[What the task asks]: Write out once more the lines running from the top of the entries below to the line with "runAct (.setFlags (.lit", both ends included.

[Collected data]
/-- Settles O34: the phase is idle after either reset, and an idle block shows no response. -/
theorem resetLeavesTheBlockIdle : Obligations.ResetLeavesTheBlockIdle :=
  ⟨rfl, State.response_idle rfl, fun s => ⟨State.assertReset_phase s, State.assertReset_response s⟩⟩

/-- Settles O35: a block after reset waits, so its step changes nothing and it takes the command again; both
responses are `Exec` of the same word and request. -/
theorem resetAbandonsTheOutstandingCommand : Obligations.ResetAbandonsTheOutstandingCommand := by
  intro s w req hphase
  have hwaits : s.assertReset.notExecuting := State.assertReset_not_executing s
  obtain ⟨t, hstep, ht, -⟩ := stepRefinesExec s w req hphase
  obtain ⟨u, hcommand, hu, -⟩ := State.command_refines hwaits ⟨w, req⟩
  exact ⟨State.assertReset_response s, step_not_executing hwaits, t, u, hstep, hcommand, hu.trans ht.symm⟩

/-! The issue. -/

/-- Settles O36: the two cases of an issue; the latched block is executing, so it shows no response. -/
theorem issueNeedsTheEarlierResponse : Obligations.IssueNeedsTheEarlierResponse :=
  ⟨fun _ _ _ hphase => State.issue_executing hphase, fun s hwaits =>
    ⟨s.latch, State.issue_not_executing hwaits, State.latch_phase s, State.latch_cmd s, State.latch_req s,
      State.response_executing (State.latch_phase s)⟩⟩

/-! The SETFLAGS statement. -/

/-- SETFLAGS of a literal is the command of that byte, and the host is as before it (R59). -/
theorem runAct_setFlags_lit (sys : System) (f : Byte) (a s : Bool) :
    runAct (.setFlags (.lit f) a s) sys = sys.command (State.writeCmd (encode (.setFlags f a s))) := by
  rw [runAct, System.value, andThen_next]

/-- Settles O48: the host collects the edited byte, which touches its view and none of its buffers. -/
theorem setFlagsStatementWritesNoBuffer : Obligations.SetFlagsStatementWritesNoBuffer := by
  intro sys f a s hidle
  obtain ⟨u, hu, -, hhost, -⟩ := System.command_setFlags hidle f a s
  have hrun : runStmt (.act (.setFlags (.lit f) a s)) sys = .next u.advance := by
    rw [runStmt, runAct_setFlags_lit, hu, andThen_next]
  refine ⟨u.advance, hrun, ?_, ?_⟩
  · rw [System.advance_buffers, hhost, HostState.collect_buffers]
  · rw [System.advance_view, hhost, HostState.collect_view]

end Sys2Proof.Machine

[Task answer]:
/-- Settles O34: the phase is idle after either reset, and an idle block shows no response. -/
theorem resetLeavesTheBlockIdle : Obligations.ResetLeavesTheBlockIdle :=
  ⟨rfl, State.response_idle rfl, fun s => ⟨State.assertReset_phase s, State.assertReset_response s⟩⟩

/-- Settles O35: a block after reset waits, so its step changes nothing and it takes the command again; both
responses are `Exec` of the same word and request. -/
theorem resetAbandonsTheOutstandingCommand : Obligations.ResetAbandonsTheOutstandingCommand := by
  intro s w req hphase
  have hwaits : s.assertReset.notExecuting := State.assertReset_not_executing s
  obtain ⟨t, hstep, ht, -⟩ := stepRefinesExec s w req hphase
  obtain ⟨u, hcommand, hu, -⟩ := State.command_refines hwaits ⟨w, req⟩
  exact ⟨State.assertReset_response s, step_not_executing hwaits, t, u, hstep, hcommand, hu.trans ht.symm⟩

/-! The issue. -/

/-- Settles O36: the two cases of an issue; the latched block is executing, so it shows no response. -/
theorem issueNeedsTheEarlierResponse : Obligations.IssueNeedsTheEarlierResponse :=
  ⟨fun _ _ _ hphase => State.issue_executing hphase, fun s hwaits =>
    ⟨s.latch, State.issue_not_executing hwaits, State.latch_phase s, State.latch_cmd s, State.latch_req s,
      State.response_executing (State.latch_phase s)⟩⟩

/-! The SETFLAGS statement. -/

/-- SETFLAGS of a literal is the command of that byte, and the host is as before it (R59). -/
theorem runAct_setFlags_lit (sys : System) (f : Byte) (a s : Bool) :
    runAct (.setFlags (.lit f) a s) sys = sys.command (State.writeCmd (encode (.setFlags f a s))) := by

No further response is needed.